Dataset entries
━━━

/-- The write of a register that has rows of its own, in block `k` at offset `o`; none for every other register. -/
def cmdWrite (core : Fin 2) (k o : Nat) (data : Word) (env : BusEnv) (s : State) : Option State :=
  let v := data.toNat
  match k with
  | 0 => cmdSys core o v s
  | 1 => cmdPmu o data env s
  | 2 => cmdCil o v env s
  | 3 => cmdTen o v s
  | 4 => cmdAsy o v s
  | 7 => cmdIng o data s
  | 8 => cmdSil o v s
  | 9 => cmdNet o data env s
  | 10 => cmdTim o data s
  | 11 => cmdCrn o v s
  | 12 => if o = 0x140 then some (s.after (execLuxDarkWrite (v % 65536) (v.testBit 16) s)) else none
  | 13 => cmdTlt o data s
  | 14 => cmdSio o v s
  | 15 => cmdEvl o v s
  | 16 => cmdLck o v s
  | 17 => if o = 4 then some (((s.access Dom.core id).bit (v.testBit 0) execStepTest).bit (v.testBit 1) execStepTestAbort) else none
  | 18 => cmdI2c 0 o v s
  | 19 => cmdI2c 1 o v s
  | 20 => cmdQspi o v s
  | 21 => cmdSpi o v env s
  | 22 => if o % 0x8000 = 8 then some (s.after (execUartTxd (Fin.ofNat 2 (o / 0x8000)) (BitVec.ofNat 8 v) s)) else none
  | 23 => cmdGpio o data s
  | _ => none

/-! ### Plain registers -/

/-- What follows a change of a plain register: the zones, the darkness, the trip sources and the tilt follow their settings, and the
time bases theirs; RTS_N follows the flow control. -/
def State.settled (s : State) (t k : Nat) : State :=
  match k with
  | 4 | 5 | 12 | 13 | 14 => (s.refreshZones t).luxDarkRefresh.sioSources.tltRefresh
  | 10 => s.timEval
  | 22 => s.drivePins
  | _ => s

/-- The register holds a field that its block's key guards. -/
def keyedReg (l : List FieldRow) : Bool := l.any fun r => match r.acc with | .rwk => true | _ => false

/-- A write of a register without a row of its own, of block `k` at `a` (R3 to R8, R654). -/
def State.plainWrite (s : State) (k a v : Nat) (l : List FieldRow) : State :=
  if keyedReg l ∧ s.keyOpen k = false then s.keyViolation k
  else
    let s := s.answer .ok
    if l.all (fun r => r.meaning v) = false then s.refuseIn k
    else
      let t := s.luxTarget
      (s.storeClamp l v (clampFlag k a)).settled t k

/-- In split mode C1 reaches neither the CIL, LCK and SIO, nor SYS but for its own registers (R391). -/
def State.c1Refused (s : State) (core : Fin 2) (k o : Nat) : Bool :=
  core == 1 && decide (s.getF R.SYS_CORE_STATE ≠ 0) &&
    (k == 2 || k == 14 || k == 16 || (k == 0 && !([0x104, 0x124, 0x130, 0x138, 0x13C, 0x148, 0x14C].contains o)))

/-- A write in the block map by a core or the debug module: an aligned 32-bit one, or a bus error (R3). -/
def State.regWrite (s : State) (core : Fin 2) (a size : Nat) (data : Word) (env : BusEnv) : State :=
  let k := blockOf a
  match fieldsAt a with
  | none => s.answer .busError
  | some l =>
    if size ≠ 4 then s.answer .busError
    else if s.c1Refused core k (a % 0x10000) then s.answer .busError
    else if s.on (blockDom k) = false then s.answer .busError
    else match cmdWrite core k (a % 0x10000) data env s with
      | some t => t
      | none => s.plainWrite k a data.toNat l

/-- PMU_RTC_LO: a read returns the low half of the real-time counter and latches the high half (R562). -/
def execPmuRtcLo (s : State) : Out :=
  .next (s.access Dom.aon fun s =>
    (s.setF R.PMU_RTC_HI_TICKS (s.rtc / 2 ^ 32)).answer (.data (BitVec.ofNat 32 s.rtc)))
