-- ==== Sys2Proof/Machine/Dispatch.lean ====
section
/-! DEFINITION. The dispatch: one arm per command, a direct call of its meaning. -/

namespace Sys2Proof.Machine
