-- ==== Sys2Proof/Machine/Tick.lean ====
section
/-! DEFINITION. What the device does while no command waits: one cycle of 8 ns passes (log entry 1). -/

namespace Sys2Proof.Machine

/-- One NPLL cycle: the trailers of its frame ends go out (R138), what is on its way over Sill arrives (R151), aborts of tiles end (R241), tiles that have stopped get their DOMAIN reset (R550), tiles count their cycles (R273), the time bases advance (R432,
R438), time goes on, and a record write whose 32 ns have passed ends (R590). -/
def State.tick (s : State) : State :=
  let s := s.sendEnds.linkTick.abortsDone.tilesReset.countCycles
  ({ s.timTick with now := s.now + 8 } : State).recordTick

/-- Take the command `c` to the front of the queue. -/
def State.enqueueFirst (s : State) (c : Instr) : State := { s with pending := c :: s.pending }

end Sys2Proof.Machine
end

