/-- What each command of the image loader does when the loader carries it out. CD_CORE is on and the loader is not BUSY (for the
commands); an apply is under way (for its two events). 
1. CIL_OPEN with no slot PENDING erases the staging slot, marks it WRITING, sets CIL_STAGEOFF to 0 and ends with result 0.
2. CIL_APPEND of a chunk that fits programs the bytes of the SRAM buffer at the stage offset and moves CIL_STAGEOFF by their
number.
3. CIL_CLOSE of a WRITING slot whose bytes hash to IMAGE_HASH marks it WRITTEN, writes a STAGED entry and ends with result 0.
4. CIL_CHECK of a WRITTEN slot runs the check, publishes its report, and ends with OK, OK with clamps, or the rejection that the
check raised.
5. CIL_COMMIT of a WRITTEN slot checks it again; an accepted image that needs a session and has none is rejected with 0x12; else
the session ends, a BEGUN entry is written (its failure ends the commit with result 4), the slot becomes PENDING, CI_BEGUN is
raised and step 1 of the apply begins.
6. CIL_ABORT of a WRITING or WRITTEN slot erases it and sets CIL_STAGEOFF to 0.
7. APPLY_STEP_DONE of a step done in time, whose work gives the state t, begins the step that follows.
8. APPLY_STEP_DONE of the last step ends the apply with its success.
9. APPLY_STEP_DEADLINE with the deadline past fails the apply.
Rules: R40, R41, R44, R49, R56, R58, R61, R66, R68. -/
def Obligations.ImageLoaderCommands : Prop :=
  (∀ (s : State), s.on Dom.core = true → s.isSet R.CIL_STATUS_BUSY = false → s.slotState 0 ≠ 3 → s.slotState 1 ≠ 3 → exec .cilOpen s = .next (((((s.answer .ok).eraseSlot s.stageSlot).setSlot s.stageSlot 1).setF R.CIL_STAGEOFF_OFF 0).cilEnd 0 0)) ∧
  (∀ (s : State), s.on Dom.core = true → s.isSet R.CIL_STATUS_BUSY = false → s.chunkOk = true → exec .cilAppend s = .next ((((s.answer .ok).program (slotAt s.stageSlot + s.getF R.CIL_STAGEOFF_OFF)
      (s.sramBytes (s.getF R.CIL_BUFADDR_ADDR - 0x10000000) (s.getF R.CIL_BUFLEN_LEN))).setF R.CIL_STAGEOFF_OFF
      (s.getF R.CIL_STAGEOFF_OFF + s.getF R.CIL_BUFLEN_LEN)).cilEnd 0 0)) ∧
  (∀ (s : State) (progs : List Prog) (l : List Byte), s.on Dom.core = true → s.isSet R.CIL_STATUS_BUSY = false → s.slotState s.stageSlot = 1 → l = s.flashBytes (slotAt s.stageSlot) (s.getF R.CIL_STAGEOFF_OFF) → 64 ≤ fieldAt l 0x1C 4 → fieldAt l 0x1C 4 ≤ l.length → sha256 ((l.drop 64).take (fieldAt l 0x1C 4 - 64)) = (l.drop 0x20).take 32 → exec ((.cilClose progs)) s = .next ({ (((({ (s.answer .ok) with progs := progs } : State).setSlot s.stageSlot 2).log
      (imageBody kSTAGED s.stageSlot 0 l)).cilEnd 0 0) with progs := [] })) ∧
  (∀ (s : State) (progs : List Prog), s.on Dom.core = true → s.isSet R.CIL_STATUS_BUSY = false → s.slotState s.stageSlot = 2 → exec ((.cilCheck progs)) s = .next ((let r := State.runCheck { (s.answer .ok) with progs := progs }
      { (if r.2.2 then r.2.1.cilEnd (if r.1.clamped then 2 else 1) 0 else r.2.1) with progs := [] }))) ∧
  (∀ (s : State) (progs : List Prog), s.on Dom.core = true → s.isSet R.CIL_STATUS_BUSY = false → s.slotState s.stageSlot = 2 → exec ((.cilCommit progs)) s = .next ((let r := State.runCheck { (s.answer .ok) with progs := progs };
      let l := r.2.1.slotImage s.stageSlot;
      let w := r.2.1.endSession.logWrite { imageBody kBEGUN s.stageSlot (r.1.report.take 256).length l with crc := reportCrc r.1.report, safety := r.2.1.safetyChange r.1 };
      let b := ((w.1.setSlot s.stageSlot 3).raise Ev.CI_BEGUN r.1.seq).setFs [(R.CIL_STATUS_BUSY, 1), (R.CIL_STATUS_RESULT, if r.1.clamped then 2 else 1), (R.CIL_STATUS_REASON, 0)];
      { (if !r.2.2 then r.2.1
      else if r.2.1.authNeeded r.1 ∧ r.2.1.sessionOpen = false then
      r.2.1.reject 0x12 { imageBody kREJECTED s.stageSlot 0x12 l with crc := reportCrc r.1.report }
      else if !w.2 then (w.1.flag R.CIL_INT_APPLYFAIL).cilEnd 4 0
      else ({ b with cil := { b.cil with apply := some { slot := s.stageSlot, step := 1, startAt := b.now, boot := false, adPart := b.on Dom.adCtl } } }).arm .applyStep (10 * msNs)) with progs := [] }))) ∧
  (∀ (s : State), s.on Dom.core = true → s.isSet R.CIL_STATUS_BUSY = false → s.slotState s.stageSlot = 1 ∨ s.slotState s.stageSlot = 2 → exec .cilAbort s = .next ((((s.answer .ok).eraseSlot s.stageSlot).setF R.CIL_STAGEOFF_OFF 0).cilEnd 0 0)) ∧
  (∀ (s : State) (progs : List Prog) (a : Apply) (u t : State) (n : Nat), s.cil.apply = some a → s.now ≤ a.deadline → u = { s with progs := progs } → u.stepReady a = true → u.stepWork a = some t → a.next = some n → exec ((.applyStepDone true none progs)) s = .next ({ (t.beginStep a n) with progs := [] })) ∧
  (∀ (s : State) (progs : List Prog) (a : Apply) (u t : State), s.cil.apply = some a → s.now ≤ a.deadline → u = { s with progs := progs } → u.stepReady a = true → u.stepWork a = some t → a.next = none → exec ((.applyStepDone true none progs)) s = .next ({ (t.applyOk a) with progs := [] })) ∧
  (∀ (s : State) (progs : List Prog) (a : Apply), s.cil.apply = some a → s.due .applyStep = true → a.deadline < s.now → exec ((.applyStepDeadline progs)) s = .next { ((({ s with progs := progs } : State).doIf (decide (a.step = 7) && a.acked.isNone && s.adPart a) fun s => s.ladder bCil).applyFails a) with progs := [] })
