-- ==== Sys2Proof/Laws/Answer.lean ====
section
/-! SUPPORT. The answer of an access (`State.answer`) is seen by nothing else: every function of the state that the meanings use
reads the same after it. -/

namespace Sys2Proof.Machine

open Sys2Proof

━━━

### Task description
Look above for the line with "a data.toNat l"; retype exactly that line, every line after it up to the line with "Dom.aon fun s =>", and that line too, nothing else.

### Result of the exercise
      | none => s.plainWrite k a data.toNat l

/-- PMU_RTC_LO: a read returns the low half of the real-time counter and latches the high half (R562). -/
def execPmuRtcLo (s : State) : Out :=
  .next (s.access Dom.aon fun s =>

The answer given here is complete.